__Problem to solve__: Would you reproduce exactly the lines below from the one holding "unfold State.setLarderState" through the one holding "(r : Region)", inclusive, and no others?

━━━ Dataset extract ━━━

-- ==== Sys2Proof/Laws/StaysA.lean ====
section
/-! SUPPORT. Laws/StaysA.lean: every operation and meaning of Ops, Access, Packets, Log, Sync, OutCtl, AngCtl, InCtl, MbcCtl, LinCtl, LaceCtl, Live keeps the canonical
form, the variant and the queue of waiting commands (Stays); each lemma says it of one definition, whose helpers have theirs before it. -/
namespace Sys2Proof.Machine

theorem State.setFld_stays {z s : State} (h : Stays z s) (a : Nat) (f : Fld) (x : Nat) :
  Stays z (State.setFld s a f x) := by
  unfold State.setFld
  repeat' with_reducible (first | assumption | apply State.wr_stays | apply Stays.ite)

theorem State.putBit_stays {z s : State} (h : Stays z s) (a : Nat) (n : Nat) (b : Bool) :
  Stays z (State.putBit s a n b) := by
  unfold State.putBit
  repeat' with_reducible (first | assumption | apply State.setFld_stays | apply Stays.ite)

theorem State.advSat_stays {z s : State} (h : Stays z s) (a : Nat) (f : Fld) (k : Nat) :
  Stays z (State.advSat s a f k) := by
  unfold State.advSat
  repeat' with_reducible (first | assumption | apply State.setFld_stays | apply Stays.ite)

theorem State.advWrap_stays {z s : State} (h : Stays z s) (a : Nat) (f : Fld) (k : Nat) :
  Stays z (State.advWrap s a f k) := by
  unfold State.advWrap
  repeat' with_reducible (first | assumption | apply State.setFld_stays | apply Stays.ite)

theorem State.wr2_stays {z s : State} (h : Stays z s) (lo : Nat) (hi : Nat) (v : Word) :
  Stays z (State.wr2 s lo hi v) := by
  unfold State.wr2
  repeat' with_reducible (first | assumption | apply State.wr_stays | apply Stays.ite)

theorem State.putWord_stays {z s : State} (h : Stays z s) (a : Nat) (v : W32) :
  Stays z (State.putWord s a v) := by
  unfold State.putWord
  repeat' with_reducible (first | assumption | apply State.putBytes_stays | apply State.putLine_stays | apply Stays.ite | split | dsimp only)

theorem State.putWords_stays {z s : State} (h : Stays z s) (a : Nat) (x3 : List W32) :
  Stays z (State.putWords s a x3) := by
  induction x3 generalizing s a with
  | nil =>
    unfold State.putWords
    repeat' with_reducible (first | assumption | apply ih | apply State.putWord_stays | apply Stays.ite | split | dsimp only)
  | cons x l ih =>
    unfold State.putWords
    repeat' with_reducible (first | assumption | apply ih | apply State.putWord_stays | apply Stays.ite | split | dsimp only)

theorem State.putDword_stays {z s : State} (h : Stays z s) (a : Nat) (v : Word) :
  Stays z (State.putDword s a v) := by
  unfold State.putDword
  repeat' with_reducible (first | assumption | apply State.putWords_stays | apply Stays.ite | split | dsimp only)

theorem State.setStream_stays {z s : State} (h : Stays z s) (u : Nat) (x : Stream) :
  Stays z (State.setStream s u x) := by
  unfold State.setStream
  repeat' with_reducible (first | assumption | apply State.withEng_stays | apply Stays.ite)

theorem State.onStream_stays {z s : State} (h : Stays z s) (u : Nat) (f : Stream → Stream) :
  Stays z (State.onStream s u f) := by
  unfold State.onStream
  repeat' with_reducible (first | assumption | apply State.setStream_stays | apply Stays.ite)

theorem State.setMat_stays {z s : State} (h : Stays z s) (k : Nat) (x : Option Mat) :
  Stays z (State.setMat s k x) := by
  unfold State.setMat
  repeat' with_reducible (first | assumption | apply State.withEng_stays | apply Stays.ite)

theorem State.setPipe_stays {z s : State} (h : Stays z s) (g : Nat) (x : Option Pipe) :
  Stays z (State.setPipe s g x) := by
  unfold State.setPipe
  repeat' with_reducible (first | assumption | apply State.withEng_stays | apply Stays.ite)

theorem State.setRgn_stays {z s : State} (h : Stays z s) (k : Nat) (x : Rgn) :
  Stays z (State.setRgn s k x) := by
  unfold State.setRgn
  repeat' with_reducible (first | assumption | apply State.withEng_stays | apply Stays.ite)

theorem done_stays {z s : State} (h : Stays z s)  :
  StaysX z (done s) := by
  unfold done
  repeat' with_reducible (first | assumption | apply Stays.ite | apply StaysX.next | apply StaysX.ite)

theorem State.setDieState_stays {z s : State} (h : Stays z s) (d : Nat) (c : Nat) :
  Stays z (State.setDieState s d c) := by
  unfold State.setDieState
  repeat' with_reducible (first | assumption | apply State.setFld_stays | apply Stays.ite)

theorem State.setLarderState_stays {z s : State} (h : Stays z s) (l : Nat) (c : Nat) :
  Stays z (State.setLarderState s l c) := by
  unfold State.setLarderState
  repeat' with_reducible (first | assumption | apply State.setFld_stays | apply Stays.ite)

theorem State.labelAtEntry_stays {z s : State} (h : Stays z s) (q : Req) :
  StaysP z (State.labelAtEntry s q) := by
  unfold State.labelAtEntry
  repeat' with_reducible (first | assumption | apply State.advSat_stays | apply State.setFld_stays | apply Stays.ite | apply StaysP.ite | dsimp only [StaysP])

theorem State.bwcAdd_stays {z s : State} (h : Stays z s) (i : Ini) (cls : Nat) (k : Nat) (n : Nat) :
  Stays z (State.bwcAdd s i cls k n) := by
  unfold State.bwcAdd
  repeat' with_reducible (first | assumption | apply State.setFld_stays | apply State.putBit_stays | apply Stays.ite)

theorem State.bwcCount_stays {z s : State} (h : Stays z s) (i : Ini) (cls : Nat) (r : Region) (n : Nat) :
  Stays z (State.bwcCount s i cls r n) := by
  unfold State.bwcCount
  repeat' with_reducible (first | assumption | apply State.bwcAdd_stays | apply Stays.ite | dsimp only | split)

theorem State.sendOut_stays {z s : State} (h : Stays z s) (q : Req) :
  Stays z (State.sendOut s q) := by
  unfold State.sendOut
  repeat' with_reducible (first | assumption | apply State.withNoc_stays | apply Stays.ite | split | dsimp only)

theorem State.sigOutward_stays {z s : State} (h : Stays z s) (i : Ini) (cls : Nat) (k : Option Nat) (addr : Nat) (ddie : Nat) (p : Place) :
  Stays z (State.sigOutward s i cls k addr ddie p) := by
  unfold State.sigOutward
  repeat' with_reducible (first | assumption | apply State.withNoc_stays | apply Stays.ite | split | dsimp only)

theorem State.sendBack_stays {z s : State} (h : Stays z s) (n : NetReq) (reason : Nat) (data : List Byte) :
  Stays z (State.sendBack s n reason data) := by
  unfold State.sendBack
  repeat' with_reducible (first | assumption | apply State.withNoc_stays | apply Stays.ite | split | dsimp only)

theorem State.respond_stays {z s : State} (h : Stays z s) (n : NetReq) (reason : Nat) (data : List Byte) :
  Stays z (State.respond s n reason data) := by
  unfold State.respond
  repeat' with_reducible (first | assumption | apply State.withResp_stays | apply Stays.ite | split | dsimp only)

theorem State.passOver_stays {z s : State} (h : Stays z s) (key : Nat) (k : Nat) (vc : Nat) :
  Stays z (State.passOver s key k vc) := by
  unfold State.passOver
  repeat' with_reducible (first | intro _ | assumption | apply State.withNoc_stays | apply State.withNet_stays | apply Stays.ite | apply StaysP.ite | split | dsimp only [StaysP])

━━━

__Result below__:
  unfold State.setLarderState
  repeat' with_reducible (first | assumption | apply State.setFld_stays | apply Stays.ite)

theorem State.labelAtEntry_stays {z s : State} (h : Stays z s) (q : Req) :
  StaysP z (State.labelAtEntry s q) := by
  unfold State.labelAtEntry
  repeat' with_reducible (first | assumption | apply State.advSat_stays | apply State.setFld_stays | apply Stays.ite | apply StaysP.ite | dsimp only [StaysP])

theorem State.bwcAdd_stays {z s : State} (h : Stays z s) (i : Ini) (cls : Nat) (k : Nat) (n : Nat) :
  Stays z (State.bwcAdd s i cls k n) := by
  unfold State.bwcAdd
  repeat' with_reducible (first | assumption | apply State.setFld_stays | apply State.putBit_stays | apply Stays.ite)

theorem State.bwcCount_stays {z s : State} (h : Stays z s) (i : Ini) (cls : Nat) (r : Region) (n : Nat) :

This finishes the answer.